Ecological Significance
Phages are the most abundant biological entities, with an estimated 10^31 total viral particles on Earth. A single gram of human gut bacteria contains over 1 billion phages. They exist in all microbial habitats and exert strong evolutionary pressures on bacterial populations.
As predators of bacteria, phages help prevent overgrowth of strains and maintain balance in microbial communities through lysis. They transfer genes between bacteria via transduction, enhancing genetic diversity. Phages influence global nutrient cycles by releasing cell contents through lysis. Marine phages also help drive the "biological pump" sending carbon into the deep oceans.
Therapeutic Potential
Interest in phage therapy declined with the rise of antibiotics but has reemerged given the antibiotic resistance crisis. Phages offer advantages over traditional antibiotics. They rapidly coevolve with bacteria, developing counter-resistance to bacterial mutations. Engineered phages can be tailored to target specific pathogens while sparing beneficial microbes.

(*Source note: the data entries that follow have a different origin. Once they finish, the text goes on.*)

-- ==== Sys2Proof/Laws/Stimulus.lean ====
section
/-! SUPPORT. What the stimulus words of a byte sequence present to the block. -/

namespace Sys2Proof.Machine

/-- The word of `B b`: a byte alone, and the byte is `b` (R101). -/
theorem byteWord_fields (b : Byte) :
    quiet (lineWord (.byte b)) = true ∧ swRd (lineWord (.byte b)) = false ∧
    swValid (lineWord (.byte b)) = true ∧ swData (lineWord (.byte b)) = b := by
  refine ⟨?_, ?_, ?_, ?_⟩
  · simp [quiet, lineWord, swRst, swErr]
  · simp [lineWord, swRd]
  · simp [lineWord, swValid]
  · simp only [lineWord, swData]
    ext i hi
    have h : i < 12 := by omega
    have h9 : (512#12)[i] = false := by interval_cases i <;> simp
    simp [hi, h, h9, BitVec.getLsbD_eq_getElem]

/-- The words of a byte sequence present exactly its bytes (R102). -/
theorem bytesOf_byteWords (bs : List Byte) : bytesOf (byteWords bs) = bs := by
  induction bs with
  | nil => rfl
  | cons b bs ih =>
    simp only [bytesOf, byteWords, List.map_cons, List.filterMap_cons] at ih ⊢
    simp [(byteWord_fields b).2.2.1, (byteWord_fields b).2.2.2, ih]

/-- They neither reset, nor report an error, nor read. -/
theorem quiet_byteWords (bs : List Byte) : ∀ w ∈ byteWords bs, quiet w = true ∧ swRd w = false := by
  intro w hw
  obtain ⟨b, -, rfl⟩ := List.mem_map.1 hw
  exact ⟨(byteWord_fields b).1, (byteWord_fields b).2.1⟩

end Sys2Proof.Machine
end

Phage treatments can penetrate biofilms that protect bacteria from antibiotics. Used alongside antibiotics, phages improve bacterial clearance. They synergistically enhance antibiotic efficacy against resistant superbugs. Engineered phages may someday treat complex conditions like obesity by altering gut microbiomes.
Biotechnology Applications
Beyond therapy, phages are widely used in biotechnology. Phage display utilizes phages to present peptides or proteins for the discovery of new drugs, vaccines, and diagnostics. Their specificity makes phages ideal for developing biosensors to detect pathogens. Phages are also workhorse model systems that enabled breakthroughs like identifying DNA as the genetic material.
Infographic
Our inspiration for creating our phage discovery guide came from a Drexelian student, Bijaya, who discovered her own phage. We took inspiration from Bijaya to take matters into our own hands so more people could discover their own phages. With the rise of antibiotic-resistant bacteria, finding phages is of utmost importance to combat these so-called superbugs. Upon researching the phage discovery process, we only found complex instructions designed for college students or professors. At times, the steps were unclear, lengthy, and redundant. Thus, we dissected the convoluted web to create a simplified version on bacteriophage discovery. The process goes through isolating, purifying, and amplifying the phage lysate in a streamlined manner. This guide is meant for high school or middle school students who want to learn more about phages. Our steps in this infographic are straight to the point and eliminate the unnecessary wordiness of the current phage discovery information on the internet. We hope that this guide can be widely accessible across our global community. The World Economic Forum predicts that designer phages will be in the top ten emerging technologies in 2023 because of the pertinent antibiotic issue. Thus, it is necessary that our search for phages begins now. We can start with this infographic.
Conclusion
After decades of obscurity, bacteriophages have returned to prominence as medicine confronts the antibiotic resistance crisis. Their unique biology and evolutionary capabilities lend phages to diverse applications. With deeper understanding, engineered phages may profoundly shape microbiomes and human health. The untapped potential of phages continues to drive new innovations.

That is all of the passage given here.